In the judgement delivered on Tuesday, the Business and Property Courts of England and Wales Commercial Court said there was no proof that Nigeria was defrauded in the deal.

The Nigerian government had sued JP Morgan on the ground of “Quincecare duty”, alleging that the bank “ought to have known” that there was corruption and fraud in the transaction which saw Malabu sell its 100 per cent in OPL 245 to Shell and Eni for $1.1 billion.

Nigeria argued that there were enough “red flags” for JP Morgan to have halted the transfers.

However, the bank rejected Nigeria’s claims, maintaining that all due processes were followed and money laundering checks were done, arguing that allegations of fraud only came up after a new government took over in Nigeria.

In the judgement, Sara Cockerill ruled that the Nigerian government could not prove that it been defrauded, saying it may be that with the benefit of hindsight, “JPMorgan would have done things differently” but declared that “none of these things individually or collectively amount to triggering and then breaching” the bank’s duty of care to its client.

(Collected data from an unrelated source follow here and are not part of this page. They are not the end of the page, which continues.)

/-- The access of an atomic of lane 0. -/
def access (spc : Spc) : Acc :=
  ⟨7, 5, 0, 0, 4, 12, .atom h64 .add .u32 .none .pkg spc (.v 1) (.v 2) (.v 3) (.v 0), .atomic, 0, 1, 0, [], [⟨0, 0, 1, 0, .todo, false⟩]⟩

theorem wit_StoresRetire :
    ((sQ sL (entry true none (.store 4 9))).grp? 0 0 = some (yQ (entry true none (.store 4 9)))
      ∧ (sQ sL (entry true none (.store 4 9))).accs = [] ∧ leased.scratch.wf = true)
    ∧ (({ sQ sL (entry true (some 7) (.atom .add .u32 1 0)) with accs := [access .s] } : State).haltedGrp 0 0 = false
      ∧ retDst (access .s).ins = some (.v 1, 1) ∧ (access .s).seq = (entry true (some 7) (.atom .add .u32 1 0)).seq
      ∧ (StLane.plain ⟨0, 0, .atom .add .u32 1 0, false, none, false⟩) = false)
    ∧ ((sQ (sC .e) (entry false none (.store 4 9))).leaseOk 0 false 0 4 true = true
      ∧ (sQ (sC .e) (entry false none (.store 4 9))).l1Name 0 1 0 = some (0, lineE .e)
      ∧ (sQ (sC .e) (entry false none (.store 4 9))).l1? 0 0 = some (lineE .e) ∧ (lineE .e).wok = true
      ∧ (sQ (sC .e) (entry false none (.store 4 9))).conflicts 0 true (some (0, 0, 0)) = [])
    ∧ ((sQ (sC .e) (entry false none (.store 16 9))).leaseOk 0 false 0 16 true = true
      ∧ (sQ (sC .e) (entry false none (.store 16 9))).l1Name 0 1 0 = some (0, lineE .e)
      ∧ (sQ (sC .e) (entry false none (.store 16 9))).conflicts 0 true (some (0, 0, 0)) = [])
    ∧ (find? 0 (sT.core 0).pend = none ∧ sT.l1? 0 0 = none ∧ sT.txnOn (sT.agent 0 0 0) = false ∧ (15#64 : BitVec 64) ≠ -1
      ∧ sT.conflicts 0 true (some (0, 0, 0)) = [] ∧ Claim.PoolFree sT 0 0 0) := by
  exact ⟨by decide, by decide, by decide, by decide, by decide, by decide, by decide, by decide, by decide, pool_free⟩

/-! ### Witnesses: transactions, fences, maintenance -/

/-- A state of one group on a block with a lease, its page in the TLB. -/
def sG (y : Group) : State := { sT with blocks := [(0, { leased with groups := [y] })] }

/-- A thread in a transaction that has written sector 0, or nothing. -/
def inTxn (w : Tab SecVal) : Thread := { user with txn := some ⟨1, 4, [], w, 0⟩ }

theorem wit_Transactions :
    (Claim.Issues (cached s2) c0 y2 (.xbeg (h96 0) 1) gT
      ∧ Claim.Lands (cached s2) c0 ((cached s2).guardTrue c0 gT) (fun _ => Claim.directTarget c0 (.l96 0))
      ∧ (cached s2).txnCount 0 + ((cached s2).guardTrue c0 gT).length ≤ 64)
    ∧ (Claim.Issues (sG (grpOf [inTxn []])) c0 (grpOf [inTxn []]) (.xend h64 1) gT)
    ∧ (Claim.Issues { sG (grpOf [inTxn [(0, SecVal.zero)]]) with cores := (sC .e).cores } c0 (grpOf [inTxn [(0, SecVal.zero)]])
        (.xend h64 1) gT
      ∧ ({ sG (grpOf [inTxn [(0, SecVal.zero)]]) with cores := (sC .e).cores } : State).guardTrue c0 gT = [0]
      ∧ ({ sG (grpOf [inTxn [(0, SecVal.zero)]]) with cores := (sC .e).cores } : State).l1? 0 0 = some (lineE .e))
    ∧ Claim.Issues (sG (grpOf [inTxn []])) c0 (grpOf [inTxn []]) (.xabt h64 3) gT
    ∧ Claim.Issues { sG (grpOf [inTxn [(0, SecVal.zero)]]) with cores := (sC .e).cores } c0 (grpOf [inTxn [(0, SecVal.zero)]])
        (.xabt h64 3) gT := by
  unfold Claim.Issues Claim.Lands; decide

Earlier,  on March 17, 2021,an Italian court had provided detailed reason for its judgement with which it acquitted two oil majors; Royal Dutch Shell and Eni,  on the Malabu Oil massive corruption case.

The case involving $1.3 billion oil block sale was the biggest corruption scandal to hit the industry.

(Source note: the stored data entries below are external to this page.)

/-- Place the deadline of the open step (02 R49, R52). -/
def State.placeDeadline (s : State) : State :=
  (s.updEng fun e =>
    { e with
      deadline := some e.timer,
      phase := if e.round.isSome || e.closed then e.phase else .dusk }).holdPhase

/-- This device's engine times steps, and SETTLE of the next step to open has been issued (R51, R52). -/
def State.timing (s : State) : Bool := !s.stopped && s.leads && !(s.eng.starting && s.eng.round.isNone)

/-- An event of the source that STEP.SOURCE names (10 R353): the first after SETTLE places the deadline, one
    between the deadline and the next SETTLE counts in STEP.SRC_EXTRA. -/
def State.stepSource (s : State) (src : Nat) : State :=
  if !s.timing || s.rn rSource ≠ src || src = 0 then s
  else if s.eng.deadline.isNone then s.placeDeadline else s.bump (rk 0 0x3C06 2)

/-! Boundary work of a core (02 Table 2.8, 06 R196) -/

/-- Change the settle round. -/
def State.updRound (s : State) (f : Round → Round) : State := s.updEng fun e => { e with round := e.round.map f }

/-- The core holds its input and runs MIDNIGHT; a core that missed epochs counts them first (06 R199, R204). -/
def State.startMidnight (s : State) (k gap : Nat) : State :=
  (s.updCore k fun c => { c.count 32 aMISSED gap with midnight := true, night := .start }).updRound fun r =>
    { r with begun := true }

/-- The modulator latch of step 3 of SETTLE on core k, whose pass is over (06 R194); none on a tile that is not ON
    (13 R446). -/
def State.latchCore (s : State) (k : Nat) : State :=
  let s := s.updRound fun r => { r with late := r.late.filter fun n => decide (n ≠ k) }
  if s.domUp (k / 136) then s.updCore k Core.latchMod else s

/-- Step 3 of SETTLE on core k: the modulator latch, MIDNIGHT, and the shadow commit (06 R194, R196, R204). A MIDNIGHT
    that LRN.CMD started before RUN runs on, and the commit follows it. -/
def State.coreBoundary (s : State) (k : Nat) : State :=
  let s := s.latchCore k
  if (s.core k).midnight then s
  else if s.nightFor k then s.startMidnight k ((s.core k).epochGap s.epochBefore)
  else s.applyDue k

/-! Commits -/

/-- The entries of ring (sl, g) of tile t, oldest first. -/
def State.ringFlits (s : State) (t sl g : Nat) : List W64 :=
  let r := s.ring t sl g
  (List.range r.held).map fun i => (s.tile t).tsm.rd64 (s.ringAddr t sl g (r.head + i))

/-- Keep the entries of ring (sl, g) whose CGEN is cg, and count the others in RECONF.OLDGEN_DROP (R85). -/
def State.ringKeep (s : State) (cg : Bool) (t sl g : Nat) : State :=
  let r := s.ring t sl g
  let fs := s.ringFlits t sl g
  let keep := fs.filter fun f => decide (flCgen f = cg)
  if keep.length = fs.length then s
  else
    let s := s.updTile t fun d =>
      let d := { d with rings := Tab.set { head := 0, held := 0 } d.rings (4 * sl + g) { r with held := keep.length } }
      { d with
        tsm := ((List.range keep.length).zip keep).foldl
          (fun m q => m.wr64 (s.ringAddr t sl g (r.head + q.1)) q.2) d.tsm }
    s.bumpBy 64 (rReconf 6) (fs.length - keep.length)

/-- At SETTLE(b) of a GENERATION commit, discard the delay-slot events of the old generation whose step is b + 2 or
    later (R85). Under DEADLINE no delay reaches step b + 3, and the ring of its tag may still hold step b − 1 (R47). -/
def State.dropOldGen (s : State) (b : Nat) : State :=
  s.tiles.foldl (fun s e =>
    e.2.rings.foldl (fun s q =>
      let r := (q.1 % 4 + 4 - b % 4) % 4
      if r = 2 ∨ (r = 3 ∧ !s.deadlineMode) then s.ringKeep s.reconf.cgen e.1 (q.1 / 4) (q.1 % 4) else s) s) s

/-- A GENERATION commit switches CGEN and opens its window (R84, R85). -/
def State.switchGen (s : State) (gen : Bool) (b : W64) : State :=
  if gen then
    ({ s with reconf := { s.reconf with cgen := !s.reconf.cgen, win := some b, late := false } } : State).dropOldGen b.toNat
  else s

/-- A commit that applied at step b is concluded: RECONF.STATE leaves ARMED, RECONF.APPLIED names b, and the manifest
    digest is chained (R82 to R84, 12 R428). -/
def State.concludeCommit (s : State) (gen : Bool) (b : W64) : State :=
  let r := s.reconf
  let s : State :=
    { s with
      reconf := { r with state := if gen then .window else .idle, req := none, win := if gen then r.win else none } }
  (s.wr (rReconf 5) b).chainHash r.digest r.named

/-- The device's side of a commit that applies and is concluded at once (R82). -/
def State.applyDevice (s : State) (gen : Bool) (b : W64) : State := (s.switchGen gen b).concludeCommit gen b

/-- Apply the commit to every core it covers. -/
def State.commitCores (s : State) : State :=
  (s.covered.foldl (fun s k => s.commitCore k) s).setDelayMax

Judge Marco Tremolada of the Italian Court read out the sentence in the Milan court stating that the companies and 13 defendants charged in the case had been acquitted as there was no case to answer.

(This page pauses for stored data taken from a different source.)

/-- An entry of the fabric and system ranges that no register holds. -/
def State.readFabric (s : State) (p : Path) (idx sub : Nat) : Option Nat :=
  if 0x2010 ≤ idx ∧ idx ≤ 0x2016 ∧ sub = 8 then some (s.rxNextWord (idx - 0x2010))
  else if 0x2010 ≤ idx ∧ idx ≤ 0x2016 ∧ 0x20 ≤ sub ∧ sub ≤ 0x23 then
    some ((Tab.get [] (s.node (70 + (idx - 0x2010))).out (sub - 0x20)).map Item.ingress).sum
  else if 0x2110 ≤ idx ∧ idx ≤ 0x2114 ∧ 5 ≤ sub ∧ sub ≤ 8 then
    some (Tab.get [] (s.rtr (s.rn (rk (sender p) 0x2100 1))).inb (4 * (idx - 0x2110) + (sub - 5))).length
  else if idx = 0x4800 then
    (if sub = 1 then some s.dev else if sub = 4 then some 1 else if sub = 5 then some s.joinState
     else if sub = 0x0A then some s.tbState else if sub = 0x0B then some s.routesPending else none)
  else none

/-- An entry of the DMA, memory, connection, ring, step, learning and stream ranges that no register holds. -/
def State.readUnit (s : State) (p : Path) (idx sub : Nat) : Option Nat :=
  if idx = 0x3200 ∧ sub = 0 then some 255
  else if idx = 0x3400 ∧ sub = 4 then some ((List.range 64).filter fun c => decide ((s.chan c).state = .free)).length
  else if idx = 0x3400 ∧ sub = 5 then some (1792 - 4 * s.stageUsed)
  else if 0x3410 ≤ idx ∧ idx ≤ 0x344F ∧ sub = 1 then
    some (match (s.chan (idx - 0x3410)).state with | .free => 0 | .stopped => 1 | .running => 2 | .stopping => 3)
  else if 0x3410 ≤ idx ∧ idx ≤ 0x344F ∧ sub = 5 then
    some (if (s.chan (idx - 0x3410)).state = .free then 0xFFFF else (s.chan (idx - 0x3410)).handle (idx - 0x3410))
  else if idx = 0x3502 ∧ sub = 5 then some s.swapState
  else if 0x3600 ≤ idx ∧ idx ≤ 0x37FF ∧ sub = 1 then some (s.vtState (idx - 0x3600))
  else if idx = 0x3800 ∧ sub = 5 then some (4096 - (s.conns.filter fun e => decide (e.2.state ≠ .free)).length)
  else if idx = 0x3801 then (s.selConn p).map fun i => s.readConn i sub
  else if 0x3810 ≤ idx ∧ idx ≤ 0x384F ∧ sub = 7 then some (s.hringState (idx - 0x3810))
  else if idx = 0x3890 ∧ sub ≠ 1 then some (s.readComb (s.selComb p) sub)
  else if idx = 0x3C02 ∧ sub = 1 then some s.eng.count.toNat
  else if idx = 0x3C02 ∧ sub = 2 then some s.eng.phase.code
  else if idx = 0x3C05 ∧ sub = 3 then some s.reconf.state.code
  else if idx = 0x3C05 ∧ sub = 4 then some (if s.reconf.cgen then 1 else 0)
  else if idx = 0x4010 ∧ sub = 2 then some (s.schAt (s.rn (rSchSel p))).toNat
  else if idx = 0x4400 ∧ sub = 2 then some s.lrn.epoch.toNat
  else if idx = 0x4400 ∧ sub = 4 then some s.lrnState
  else none

/-- The number that an entry of fixed size reads as. -/
def State.readNum (s : State) (p : Path) (idx sub : Nat) : Nat :=
  if coreEntry idx sub then (match s.selCore p with | some k => s.readCore k idx sub | none => 0)
  else if idx = 0x1200 ∧ sub = 6 then s.dlyHeld ((s.selTile p).getD 0)
  else
    let r := if idx < 0x1000 then s.readHealth idx sub
      else if idx < 0x3000 ∨ 0x4800 ≤ idx then s.readFabric p idx sub
      else s.readUnit p idx sub
    r.getD (s.rn (s.entryKey p idx sub))

/-- HOST.SESSION of path number n (11 Table 11.13); all but COUNT read 0 while it has none. -/
def State.sessionRec (s : State) (n : Nat) : Bytes :=
  let count := s.rn (rSessions n)
  match (s.pathN n).session with
  | some q =>
    leBytes 8 (q.gen.toNat * 2 ^ 58 + schema * 2 ^ 42 + n % 16 * 2 ^ 38) ++ leBytes 8 (q.features.toNat * 2 ^ 32 + count) ++
      leBytes 8 q.driver.toNat ++ leBytes 8 0
  | none => leBytes 8 0 ++ leBytes 8 count ++ leBytes 16 0

/-- A bit string as bytes, bit 0 first. -/
def bitBytes (n : Nat) (f : Nat → Bool) : Bytes :=
  leBytes n (((List.range (8 * n)).map fun i => if f i then 2 ^ i else 0).sum)

/-- The DEFECT.MAP record of tile t (12 Table 12.4a). -/
def State.defectRec (s : State) (t : Nat) : Bytes :=
  let failed := fun (c : Nat) => decide (c < 136) &&
    (s.fuses.cores.contains (136 * t + c) || s.boot.stCores.contains (136 * t + c))
  let flags := (if s.fuses.tiles.contains t then 1 else 0) + (if s.boot.stTiles.contains t then 2 else 0) +
    (if s.boot.markTiles.contains t then 4 else 0)
  bitBytes 17 failed ++ [BitVec.ofNat 8 flags] ++ leBytes 2 (Tab.get 0 s.boot.rows t) ++ List.replicate 12 0

/-- DEFECT.MARKS for tile t: bits 0 to 135 cores, bit 136 the tile. -/
def State.marksOf (s : State) (t : Nat) : Bytes :=
  bitBytes 18 fun i => if i = 136 then s.boot.markTiles.contains t
    else decide (i < 136) && s.boot.markCores.contains (136 * t + i)

/-- A FAULT.LOG record. -/
def State.logRec (s : State) (i : Nat) : Bytes :=
  let r := Tab.get (0, 0, 0, 0) s.log.recs i
  leBytes 8 r.1.toNat ++ leBytes 8 r.2.1.toNat ++ leBytes 8 r.2.2.1.toNat ++ leBytes 8 r.2.2.2.toNat

/-- The ASCII bytes of a text. -/
def ascii (t : String) : Bytes := t.toList.map fun c => BitVec.ofNat 8 c.toNat

/-- The value of a string, record or BLOB entry of n bytes at most. -/
def State.readBytes (s : State) (p : Path) (idx sub n : Nat) : Bytes :=
  if pathBlob idx sub then s.blob (sender p) idx sub n
  else if idx = 0x0000 then ascii (if sub = 1 then "Lerpias" else if sub = 2 then "EKV8192" else "A1")
  else if idx = 0x0102 then
    (if sub = 1 then ((List.range 70).map s.defectRec).flatten else s.marksOf (argTile (s.rn (rDefectArg p))))
  else if idx = 0x0110 then s.logRec sub
  else if 0x0200 ≤ idx ∧ idx ≤ 0x0206 then (s.port (idx - 0x0200)).qual
  else if idx = 0x0C00 then (if sub = 1 then s.fuses.keyHash else if sub = 3 then s.fuses.custHash else s.boot.meas)
  else if idx = 0x0C01 then (if sub = 1 then Config.identityPubkey else Config.identityCert)
  else if idx = 0x0C10 then (if sub = 1 then s.reconf.hash else s.reconf.joinHash)
  else if idx = 0x3000 then s.sessionRec (sender p)
  else if 0x3100 ≤ idx ∧ idx ≤ 0x3117 then ((s.mbox (idx - 0x3100)).staged.getD [])
  else fixLen n (s.peer (idx - 0x4820)).hash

Among those charged in the case were current Eni CEO Claudio Descalzi and his predecessor Paolo Scaroni.
Prosecutors called for the managers to be jailed and the companies to be fined, as well as confiscating $1.1 billion from the defendants.

The ruling comes three years after the trial kicked off and after over 74 hearings.

The Nigerian Government , then , had stated  that ruling could still be appealed  after it would have reviewed  the verdict and then consider whether to appeal, expressed its disappointment in a statement released shortly after the Italian court’s decision was announced.

“The Federal Republic of Nigeria is disappointed in today’s ruling in Milan, but thanks the Italian prosecuting authorities for their tireless efforts,” a government spokesman said.

The statement added that Nigeria “will continue to hold those responsible for the OPL 245 fraud accountable.”

The government said it would review the verdict and then consider whether to appeal.

Shell ordered to pay for Niger Delta oil spills

The case concerned the 2011 purchase of the OPL 245 offshore oilfield in Nigeria.

Shell and Eni paid $1.3 billion (€1.09 billion) to buy the massive oilfield from Malabu Oil and Gas — a firm that was owned by former Nigerian Oil Minister, Dan Etete.

Italian prosecutors argued that $1.1 billion of the purchase price were bribes that landed in the pockets of middlemen and politicians, including former oil minister Etete.

Prosecutors also argued that Shell and Eni knew that most of the money was being used towards bribes.

Both firms have denied the charges.

The case landed in court after three anti-corruption NGOs brought a complaint before prosecutors in Milan.

Shell reacts

Both firms welcomed the ruling, with Shell saying that it has always maintained that the oilfield purchase was legal.

“At the same time, this has been a difficult learning experience for us. Shell is a company that operates with integrity and we work hard every day to ensure our actions not only follow the letter and spirit of the law, but also live up to society’s wider expectations of us,” Ben van Beurden, chief executive of Royal Dutch Shell said in a statement.

Eni welcomes Judgement

In a similar development, Eni also said in a separate statement sent to New Telegraph that it welcomed the judgement.

“Eni welcome today’s judgment of full acquittal of all charges, since there was no case, by the Court of Milan. After almost three years of trial, the judgment by the Court has finally established that the company, the CEO Claudio Descalzi and the management involved in the proceedings have all behaved in a lawful and correct manner.

“Eni has throughout maintained its full confidence in the Court’s fair and balanced investigation.

“Today, Eni expresses its gratitude for the trust placed by its stakeholders throughout the course of the trial, particularly in upholding the company’s management and the conduct of its business, and respecting its reputation.”